She’d used their “Cell phones” to speak with Ayen, at the stadium. The military had not moved them- instead, they had bundled several thousand more refugees into the building, and sealed all exits with barbed wire and barricades. The food situation was good, and morale was holding- the vessel breeding pits were still operational so there was hope yet of replacements for the feeble and infirm among their vessels, and no major diseases ran rampant, but the general sense at the camp was of unease. The men outside could kill them at any time, and their human friends had all been removed. Some infomorphs had tried the barriers and been summarily shot, but aside from those casualties they had not fired on the crowd. The army was waiting for something, Ayen felt. But she continued to recruit new members to the cause, and there were several promising service tunnels that they hoped to use when the day came for an escape. Only one of them seemed to have any human activity, though what they were doing bustling in and out of that place, nobody knew.

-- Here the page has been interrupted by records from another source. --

-- ==== Sys2Proof/Machine/Issue.lean ====
section
/-! DEFINITION. Streams taking, dispatching and retiring descriptors: sequence numbers (R193), checks at the take, dispatch order and its waits (R195, R217), control descriptors (R206, R207, R236, R261 to R264), completion entries and retirement (R265 to R267). -/

namespace Sys2Proof.Machine

/-! ### What may be taken -/

/-- Fetch buffers of a stream (R265). -/
def fetchBuffers : Nat := 32

/-- A STASH_LOAD with a list has not been dispatched: its list's descriptors may have to come next (R173). -/
def listPending (x : Stream) : Bool :=
  x.window.any (fun r => decide (r.life = .held) &&
    match r.desc with
    | .stashLoad b => b.listEn
    | _ => false)

/-- The stream may take a descriptor now (R194, R265, Table 10.24). -/
def mayTake (s : State) (i : Nat) : Bool :=
  let x := stream s i
  (decide (x.state = .active) || decide (x.state = .idle)) && coreRuns s && s.host.linkUp && !s.host.needReset
    && decide (x.window.countP (fun r => decide (r.life = .held)) < fetchBuffers)
    && !(x.full && decide (fetchBuffers ≤ x.window.length)) && !listPending x

/-- A new record (R176, R186, R429). -/
def newRec (s : State) (i : Nat) (ring : Bool) (h : Header) (d : Desc) : Rec :=
  { seq := (stream s i).seqNext, ring := ring, hdr := h, desc := d, life := .held, status := 0, detail := 0, value := 0
    flags := CFlags.none, step := s.step.tag, key := 0, code := none
    dir := match d with
      | .matmul b => b.dir
      | _ => (stream s i).lastDir
    tes := [], left := 0, order := 0, commitNo := s.step.issued, pods := [], cuts := [], nItems := 0, nSplit := 0
    prior := [], fullRaised := false, snap := none, lostIn := [], parts := 0, tree := false }

/-- The stream holds one more descriptor. -/
def pushRec (i : Nat) (r : Rec) (s : State) : State :=
  modStream s i (fun x => { x with
    state := if x.state = .idle then .active else x.state
    taken := if r.ring then (x.taken + 1) % 2 ^ 32 else x.taken
    heldTo := if r.ring ∧ x.heldTo = some ((x.taken + 1) % 2 ^ 32) then none else x.heldTo
    seqNext := (x.seqNext + 1) % 2 ^ 32
    window := x.window ++ [r]
    lastDir := r.dir
    afterBarrier0 := match r.desc with
      | .barrier => decide (r.hdr.group = 0)
      | _ => false })

/-! ### STEP_COMMIT at the take (R186) -/

/-- Commits that anything still refers to. -/
def pruneCommits (s : State) : State :=
  let used := (allRecs s).map (fun x => x.2.commitNo)
  modStep s (fun x => { x with
    commits := x.commits.filter (fun c => !c.finished || (c.contributed && !c.answered) || decide (c.no = x.issued) || used.contains c.no) })

/-- A STEP_COMMIT is issued: valid after a BARRIER of group 0, it ends its step and is the one that later UPDATEs wait
for; another is not executed, and UPDATEs after it complete unexecuted (R176, R186). -/
def issueCommit (i : Nat) (r : Rec) (valid : Bool) (b : StepCommitBody) (s : State) : State :=
  let t := modStep s (fun x => { x with
    issued := x.issued + 1, tag := if valid then x.tag + 1 else x.tag
    commits := x.commits ++ [⟨x.issued + 1, i, r.seq, r.step, b.vote, false, false, !valid, false⟩] })
  if valid then pruneCommits (modComp t (fun c => { c with spillSeen := false })) else pruneCommits t

/-! ### Checks at the take -/

/-- A DEPEND on a descriptor of its own stream that is not earlier (Table 8.3). -/
def selfWait (i seq : Nat) (w : Wait) : Bool := w.valid && !w.allPrior && w.stream == i && !laterSeq seq w.seq

/-- What a descriptor fails when it is taken; a STEP_COMMIT that fails has been issued all the same (R176), and a GATE of
policy PASS taken in LOST completes (R236). -/
def takeChecks (i : Nat) (r : Rec) (afterBarrier : Bool) : MM Unit := do
  let far := decide (2 ^ 20 ≤ r.hdr.pos)
  match r.desc with
  | .stepCommit b => mMod (issueCommit i r (afterBarrier && !far) b)
  | _ => pure ()
  mGuard far .range 8
  match r.desc with
  | .reserved _ => mFail .opcode 0
  | .depend ws => do
    mGuard (!ws.any (·.valid)) .range 0x10
    match ws.zipIdx.find? (fun w => selfWait i r.seq w.1) with
    | some w => mFail .order (0x10 + 8 * w.2)
    | none => pure ()
  | .gate b => do
    let s ← mGet
    mGuard (decide (s.tally.state = .off)) .order 0x10
    if b.pass ∧ s.tally.state = .lost then mMod (complete i r.seq stTallyLost 0 0 CFlags.none)
  | .update b => takeUpdate r b
  | .stepCommit _ => mGuard (!afterBarrier) .order 0
  | _ => pure ()

/-! ### Lists (R262 to R264) -/

/-- A CALL, taken: the stream goes on in its list. -/
def takeCall (i : Nat) (r : Rec) (b : CallBody) : MM Unit := do
  let s ← mGet
  mGuard (tooDeep s i) .call 0x10
  let (a, n) ← callEntry b.list 0x10
  mMod (pushCall i r.seq a n b.slotEn b.slot b.posAdd)

/-- Lists whose last descriptor is taken end: their callers take their places after them. -/
def popFrames : Nat → Nat → State → State
  | 0, _, s => s
  | n + 1, i, s =>
    match (stream s i).calls with
    | f :: fs =>
      if f.left = 0 && !listPending (stream s i) then
        popFrames n i (modStream s i (fun x => { x with calls := fs, window := x.window ++ [f.caller] }))
      else s
    | [] => s

/-- Slot and position of a list descriptor (R262). -/
def listHeader (fs : List Frame) (h : Header) : Header :=
  { h with
    slot := match fs.find? (·.slotEn) with
      | some f => f.slot
      | none => h.slot
    pos := h.pos + (fs.map (·.posAdd)).sum }

/-! ### BARRIER's items (R207) -/

/-- Items in the contexts and in the tiles of the cloves that `p` picks; an open shared sequence's complete members are
not among them. -/
def itemsAt (s : State) (p : Nat → Bool) : List ItemId :=
  (s.comp.cloves.flatMap (fun c =>
    if p c.1 then
      c.2.ctx.map (fun k => k.2.item.id) ++ c.2.tiles.flatMap (fun t =>
        if t.2.state = .shared ∨ t.2.state = .free then [] else (tileItems s t.2).map (·.id))
    else [])).dedup

/-- Items anywhere: queued, held or in tiles. -/
def itemsLeft (s : State) : List ItemId :=
  itemsAt s (fun _ => true) ++ s.comp.podQueue.flatMap (fun q => q.2.map (·.id))

/-- A BARRIER that has reached the head of its stream, dispatched or not, notes the items handed to its group (R207). -/
def noteHead (i : Nat) (s : State) : State :=
  match (stream s i).window with
  | r :: _ =>
    match r.desc, r.snap with
    | .barrier, none =>
      if r.life = .done then s
      else
        let g := groupCloves s r.hdr.group
        modRec i r.seq (fun x => { x with snap := some (itemsAt s (fun p => g.contains p)) }) s
    | _, _ => s
  | [] => s

/-! ### Dispatch order (R195, R217) -/

/-- Descriptors that name a sequence slot (R215). -/
def namesSlot (d : Desc) : Bool :=
  match d with
  | .matmul _ => true
  | .vecop _ => true
  | .scan _ => true
  | .stashSave _ => true
  | .stashLoad _ => true
  | .dispatch _ => true
  | .combine _ => true
  | _ => false

/-- Descriptors that hold what follows them while they wait. -/
def holdsLater (d : Desc) : Bool :=
  match d with
  | .depend _ => true
  | .barrier => true
  | .gate _ => true
  | _ => false

/-- An earlier descriptor `e` lets `r` pass: it holds nothing, or it waits for stash space, or behind such a wait, for
another slot (R217). A DEPEND or a BARRIER holds until it has retired (R205), a GATE until its mark fires (R236). -/
def letsPass (before : List Rec) (e r : Rec) : Bool :=
  let slots := namesSlot r.desc && decide (r.hdr.slot ≠ e.hdr.slot)
  match e.life with
  | .done => match e.desc with
    | .depend _ => false
    | .barrier => false
    | _ => true
  | .running => true
  | .waiting => !holdsLater e.desc
  | .stashWait => slots
  | .held => slots && namesSlot e.desc && before.any (fun w => decide (w.life = .stashWait) && w.hdr.slot == e.hdr.slot)

/-- Every earlier descriptor lets it pass. -/
def inTurn (l : List Rec) (r : Rec) : Bool :=
  let before := l.takeWhile (fun e => e.seq != r.seq)
  before.all (fun e => letsPass before e r)

/-- A tensor entry as it lies in the table, if a handle names one. -/
def peekTE (s : State) (h : Nat) : Option TEntry :=
  if bitsAt (reg4 s (hostBase + 0x18)) 15 0 ≤ h then none
  else
    let (valid, e) := teOf (memBytes s (reg8 s (hostBase + 0x10) / 32 * 32 + 32 * h) 32)
    if valid then some e else none

/-- MOVE kinds that load what cloves or sequencers read (R93, R197). -/
def loadsStore (k : Nat) : Bool := decide (1 ≤ k) && decide (k ≤ 5)

/-- The entries of an operation's operands: those it was dispatched with, or those its handles name now. -/
def operandEntries (s : State) (r : Rec) : List TEntry :=
  match r.desc with
  | .matmul b =>
    if r.tes.isEmpty then
      ([b.a, b.b] ++ if b.kind = 1 ∨ fusedBack b then [b.saved] else []).filterMap (peekTE s)
    else [teAt r.tes 0, teAt r.tes 1, teAt r.tes 4]
  | .vecop b =>
    let n := (vopArity b.vop).getD 0
    if r.tes.isEmpty then ([b.in0, b.in1, b.in2].take n).filterMap (peekTE s) else (r.tes.take n).filterMap id
  | .stashSave b => if r.tes.isEmpty then (peekTE s b.src).toList else r.tes.filterMap id
  | _ => []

Delmutt spent her free time learning how to drive the truck, a task made awkward but not impossible by her elongated forelimbs. Human technology fascinated her. The power that one of these vehicles contained, that every person had seemingly at their fingertips- no wonder they had covered the world in their cities. She also spent a lot of time with Miss Skylar. It had been so long since she had nurtured such a young soul, it was her heart’s delight to speak with her about this world they were both discovering for the first time.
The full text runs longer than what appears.